Re: Why is subscription/t/031_column_list.pl failing so much?

Поиск
Список
Период
Сортировка
От vignesh C
Тема Re: Why is subscription/t/031_column_list.pl failing so much?
Дата
Msg-id CALDaNm3JCsHaNTWdwSo2yAMyoi2AT9kmdwgBTzd20K4x8sdeOA@mail.gmail.com
обсуждение исходный текст
Ответ на Re: Why is subscription/t/031_column_list.pl failing so much?  (Amit Kapila <amit.kapila16@gmail.com>)
Список pgsql-hackers
On Wed, 7 Feb 2024 at 15:26, Amit Kapila <amit.kapila16@gmail.com> wrote:
>
> On Wed, Feb 7, 2024 at 2:06 AM Tom Lane <tgl@sss.pgh.pa.us> wrote:
> >
> > I wrote:
> > > More to the point, aren't these proposals just band-aids that
> > > would stabilize the test without fixing the actual problem?

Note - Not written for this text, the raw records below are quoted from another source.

-- ==== Sys2Proof/Certificates/Slice0/Obligations.lean ====
section
/-! DEFINITION. Certificates/Slice0/Obligations.lean: the statements for the provers. Each docstring names the rules of spec/ it
rests on, and the decisions or log entries that are the spec's or the model's own choice. -/

open Sys2Proof Sys2Proof.Machine

/-! ## Encoding -/

/-- R71, R74, R90: the canonical word of every instruction, with every mode in every place, decodes to it. -/
def Obligations.DecodeEncodeRoundTrip : Prop := ∀ i : Instr, decode (encode i) = .decoded i

/-- R71, R76, R77, R80: a word that is `opcode + 100*m1 + 1000*m2 + 10000*m3` decodes to the instruction of its opcode
with the modes the opcode has; the modes it does not have make no difference. -/
def Obligations.DecodeReadsEveryField : Prop :=
  ∀ (w : Word) (m1 m2 m3 : Mode) (op : Nat),
    w.toInt = op + 100 * m1.digit + 1000 * m2.digit + 10000 * m3.digit →
    (op = 1 → decode w = .decoded (.add m1 m2 m3)) ∧ (op = 2 → decode w = .decoded (.mul m1 m2 m3)) ∧
    (op = 3 → decode w = .decoded (.inp m1)) ∧ (op = 4 → decode w = .decoded (.out m1)) ∧
    (op = 5 → decode w = .decoded (.jnz m1 m2)) ∧ (op = 6 → decode w = .decoded (.jz m1 m2)) ∧
    (op = 7 → decode w = .decoded (.lt m1 m2 m3)) ∧ (op = 8 → decode w = .decoded (.eq m1 m2 m3)) ∧
    (op = 9 → decode w = .decoded (.arb m1)) ∧ (op = 99 → decode w = .decoded .hlt)

/-- R73, R74, R75 (decisions D5 and D6): every other word is refused, by the name the rules give. -/
def Obligations.OtherWordsAreRefusedByName : Prop :=
  ∀ w : Word,
    (w.toInt < 0 ∨ 99999 < w.toInt → decode w = .decodeError) ∧
    (0 ≤ w.toInt → w.toInt ≤ 99999 →
      (3 ≤ dig 2 w.toInt.toNat ∨ 3 ≤ dig 3 w.toInt.toNat ∨ 3 ≤ dig 4 w.toInt.toNat →
        decode w = .decodeError) ∧
      (dig 2 w.toInt.toNat ≤ 2 → dig 3 w.toInt.toNat ≤ 2 → dig 4 w.toInt.toNat ≤ 2 →
        w.toInt.toNat % 100 ∉ [1, 2, 3, 4, 5, 6, 7, 8, 9, 99] → decode w = .unknownOpcode))

/-- A few words of 95_test_vectors.md section 2 (R91 is the source's own: 1002). That 399 and 100001 are `DecodeError`s is the
spec's own choice, decisions D6 and D5 (log entry 12). -/
def Obligations.WordsOfTheSpecDecode : Prop :=
  decode 1002 = .decoded (.mul .position .immediate .position) ∧
  decode 21101 = .decoded (.add .immediate .immediate .relative) ∧
  decode 203 = .decoded (.inp .relative) ∧ decode 21004 = .decoded (.out .position) ∧
  decode 2106 = .decoded (.jz .immediate .relative) ∧ decode 22299 = .decoded .hlt ∧
  decode 0 = .unknownOpcode ∧ decode 399 = .decodeError ∧ decode 100001 = .decodeError

/-! ## Memory, addresses, operands -/

/-- R232: "`M(i) = P_i` for `i < L` and `M(a) = 0` for `a ≥ L`". -/
def Obligations.FreshMemoryHoldsTheProgram : Prop :=
  ∀ program : List Word,
    (Memory.ofProgram program).tape = program ∧ (Memory.ofProgram program).ext = [] ∧
    (∀ (i : Nat) (x : Word), program[i]? = some x → (Memory.ofProgram program).read i = x) ∧
    (∀ a : Nat, program.length ≤ a → (Memory.ofProgram program).read a = 0)

/-- R45: after a write the address reads as written, every other address as before, and `L` is unchanged. The premise is
the canonical form (10_state.md R27, log entry 2). -/
def Obligations.StoredWordReadsBackAlone : Prop :=
  ∀ (m : Memory) (a : Nat) (x : Word), m.wf = true →
    (m.write a x).read a = x ∧ (∀ b : Nat, b ≠ a → (m.write a x).read b = m.read b) ∧
    (m.write a x).tape.length = m.tape.length

/-- R43, R44 (decisions D1, D2): a read is of `M(a)` at a valid address and raises `AddressRangeFault(a)` at any other. -/
def Obligations.MemReadChecksItsAddress : Prop :=
  ∀ (m : Memory) (a : Int),
    (∀ n : Nat, a = n → n ≤ 2 ^ 63 - 1 → memRead m a = .ok (m.read n)) ∧
    (a < 0 ∨ 2 ^ 63 - 1 < a → memRead m a = .error (.addressRangeFault a))

/-- R48, R43, R44, R47: `rd(k)` in each mode, and the only fault it can raise. The range of an address and the fault are decisions
D1 and D2 (log entries 3, 11); that the Relative sum is formed in `Z` is decision D27 (log entry 11). -/
def Obligations.ReadParameterByMode : Prop :=
  ∀ (v : Vm) (k : Nat) (m : Mode),
    (2 ^ 63 - 1 < v.ip + k → rd v k m = .error (.addressRangeFault (v.ip + k))) ∧
    (v.ip + k ≤ 2 ^ 63 - 1 →
      (m = .immediate → rd v k m = .ok (v.mem.read (v.ip + k))) ∧
      (m = .position → rd v k m = memRead v.mem (v.mem.read (v.ip + k)).toInt) ∧
      (m = .relative → rd v k m = memRead v.mem ((v.mem.read (v.ip + k)).toInt + v.rb))) ∧
    (∀ f : VmFault, rd v k m = .error f → ∃ a : Int, f = .addressRangeFault a)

> > > The same thing is likely to happen to people in the field,
> > > unless we do something drastic like removing ALTER SUBSCRIPTION.
> >
> > I've been able to make the 031_column_list.pl failure pretty
> > reproducible by adding a delay in walsender, as attached.
> >
> > While I'm not too familiar with this code, it definitely does appear
> > that the new walsender is told to start up at an LSN before the
> > creation of the publication, and then if it needs to decide whether
> > to stream a particular data change before it's reached that creation,
> > kaboom!
> >
> > I read and understood the upthread worries about it not being
> > a great idea to ignore publication lookup failures, but I really
> > don't see that we have much choice.  As an example, if a subscriber
> > is humming along reading publication pub1, and then someone
> > drops and then recreates pub1 on the publisher, I don't think that
> > the subscriber will be able to advance through that gap if there
> > are any operations within it that require deciding if they should
> > be streamed.
> >
>
> Right. One idea to address those worries was to have a new
> subscription option like ignore_nonexistant_pubs (or some better name
> for such an option). The 'true' value of this new option means that we
> will ignore the publication lookup failures and continue replication,
> the 'false' means give an error as we are doing now. If we agree that
> such an option is useful or at least saves us in some cases as
> discussed in another thread [1], we can keep the default value as true
> so that users don't face such errors by default and also have a way to
> go back to current behavior.
>
> >
>   (That is, contrary to Amit's expectation that
> > DROP/CREATE would mask the problem, I suspect it will instead turn
> > it into a hard failure.  I've not experimented though.)
> >
>
> This is not contrary because I was suggesting to DROP/CREATE
> Subscription whereas you are talking of drop and recreate of
> Publication.
>
> > BTW, this same change breaks two other subscription tests:
> > 015_stream.pl and 022_twophase_cascade.pl.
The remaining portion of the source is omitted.